TO DO: Report how many lines of the listing include the word "false"; nothing else should be written.

SOURCE DATA:

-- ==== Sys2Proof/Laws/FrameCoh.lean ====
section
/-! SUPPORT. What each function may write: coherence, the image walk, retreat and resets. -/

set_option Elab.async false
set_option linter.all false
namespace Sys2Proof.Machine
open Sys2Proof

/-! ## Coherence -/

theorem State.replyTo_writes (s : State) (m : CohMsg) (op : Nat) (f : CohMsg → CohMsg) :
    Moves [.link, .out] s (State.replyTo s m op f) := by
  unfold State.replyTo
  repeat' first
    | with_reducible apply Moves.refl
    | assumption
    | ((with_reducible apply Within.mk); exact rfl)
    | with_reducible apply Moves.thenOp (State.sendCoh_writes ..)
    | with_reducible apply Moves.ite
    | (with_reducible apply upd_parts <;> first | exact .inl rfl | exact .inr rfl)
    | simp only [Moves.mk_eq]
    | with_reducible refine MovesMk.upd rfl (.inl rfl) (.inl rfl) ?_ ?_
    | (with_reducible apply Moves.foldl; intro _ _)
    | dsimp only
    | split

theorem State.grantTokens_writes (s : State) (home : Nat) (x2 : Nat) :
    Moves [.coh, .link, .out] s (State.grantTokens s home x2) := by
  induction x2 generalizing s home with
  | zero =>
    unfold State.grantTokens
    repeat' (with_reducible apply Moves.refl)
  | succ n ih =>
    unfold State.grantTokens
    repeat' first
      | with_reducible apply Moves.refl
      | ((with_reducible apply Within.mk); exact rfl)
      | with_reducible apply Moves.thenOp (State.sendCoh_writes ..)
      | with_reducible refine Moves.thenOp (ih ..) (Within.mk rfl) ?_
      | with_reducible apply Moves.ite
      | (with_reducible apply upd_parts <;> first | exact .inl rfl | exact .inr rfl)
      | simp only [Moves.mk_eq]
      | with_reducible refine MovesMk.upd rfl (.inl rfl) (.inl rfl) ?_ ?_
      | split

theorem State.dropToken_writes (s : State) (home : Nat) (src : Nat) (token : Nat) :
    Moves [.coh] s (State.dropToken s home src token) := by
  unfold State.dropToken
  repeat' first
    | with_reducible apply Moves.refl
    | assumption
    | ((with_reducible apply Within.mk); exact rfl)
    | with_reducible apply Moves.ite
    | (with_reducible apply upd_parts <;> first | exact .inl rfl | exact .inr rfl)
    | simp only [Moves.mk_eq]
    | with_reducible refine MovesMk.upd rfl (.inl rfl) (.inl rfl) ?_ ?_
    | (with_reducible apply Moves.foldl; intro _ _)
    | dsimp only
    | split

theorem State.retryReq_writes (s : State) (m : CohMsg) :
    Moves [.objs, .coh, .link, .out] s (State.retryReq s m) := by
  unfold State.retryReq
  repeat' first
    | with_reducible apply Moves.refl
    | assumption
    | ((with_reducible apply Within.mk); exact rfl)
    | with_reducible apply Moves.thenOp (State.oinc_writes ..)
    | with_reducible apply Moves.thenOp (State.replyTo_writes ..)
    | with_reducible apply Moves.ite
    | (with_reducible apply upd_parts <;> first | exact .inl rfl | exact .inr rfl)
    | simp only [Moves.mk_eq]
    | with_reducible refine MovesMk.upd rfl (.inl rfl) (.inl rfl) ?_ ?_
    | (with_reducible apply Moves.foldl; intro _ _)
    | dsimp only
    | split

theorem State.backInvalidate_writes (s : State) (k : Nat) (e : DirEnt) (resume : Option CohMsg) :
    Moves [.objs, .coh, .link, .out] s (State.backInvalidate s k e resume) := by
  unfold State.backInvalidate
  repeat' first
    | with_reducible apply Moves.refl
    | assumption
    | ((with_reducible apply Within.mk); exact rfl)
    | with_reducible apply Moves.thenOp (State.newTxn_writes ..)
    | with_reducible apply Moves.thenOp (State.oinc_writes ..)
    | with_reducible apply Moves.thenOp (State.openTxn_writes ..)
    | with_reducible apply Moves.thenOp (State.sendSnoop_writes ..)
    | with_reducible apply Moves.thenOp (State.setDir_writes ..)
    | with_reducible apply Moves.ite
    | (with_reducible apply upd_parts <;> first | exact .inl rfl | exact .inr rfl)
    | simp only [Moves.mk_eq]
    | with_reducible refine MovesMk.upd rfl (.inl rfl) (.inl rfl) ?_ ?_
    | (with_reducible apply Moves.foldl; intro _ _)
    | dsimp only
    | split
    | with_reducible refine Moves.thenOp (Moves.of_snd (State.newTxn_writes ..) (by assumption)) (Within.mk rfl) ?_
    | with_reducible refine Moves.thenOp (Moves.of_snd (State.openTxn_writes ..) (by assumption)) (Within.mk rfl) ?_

YOUR RESPONSE: 2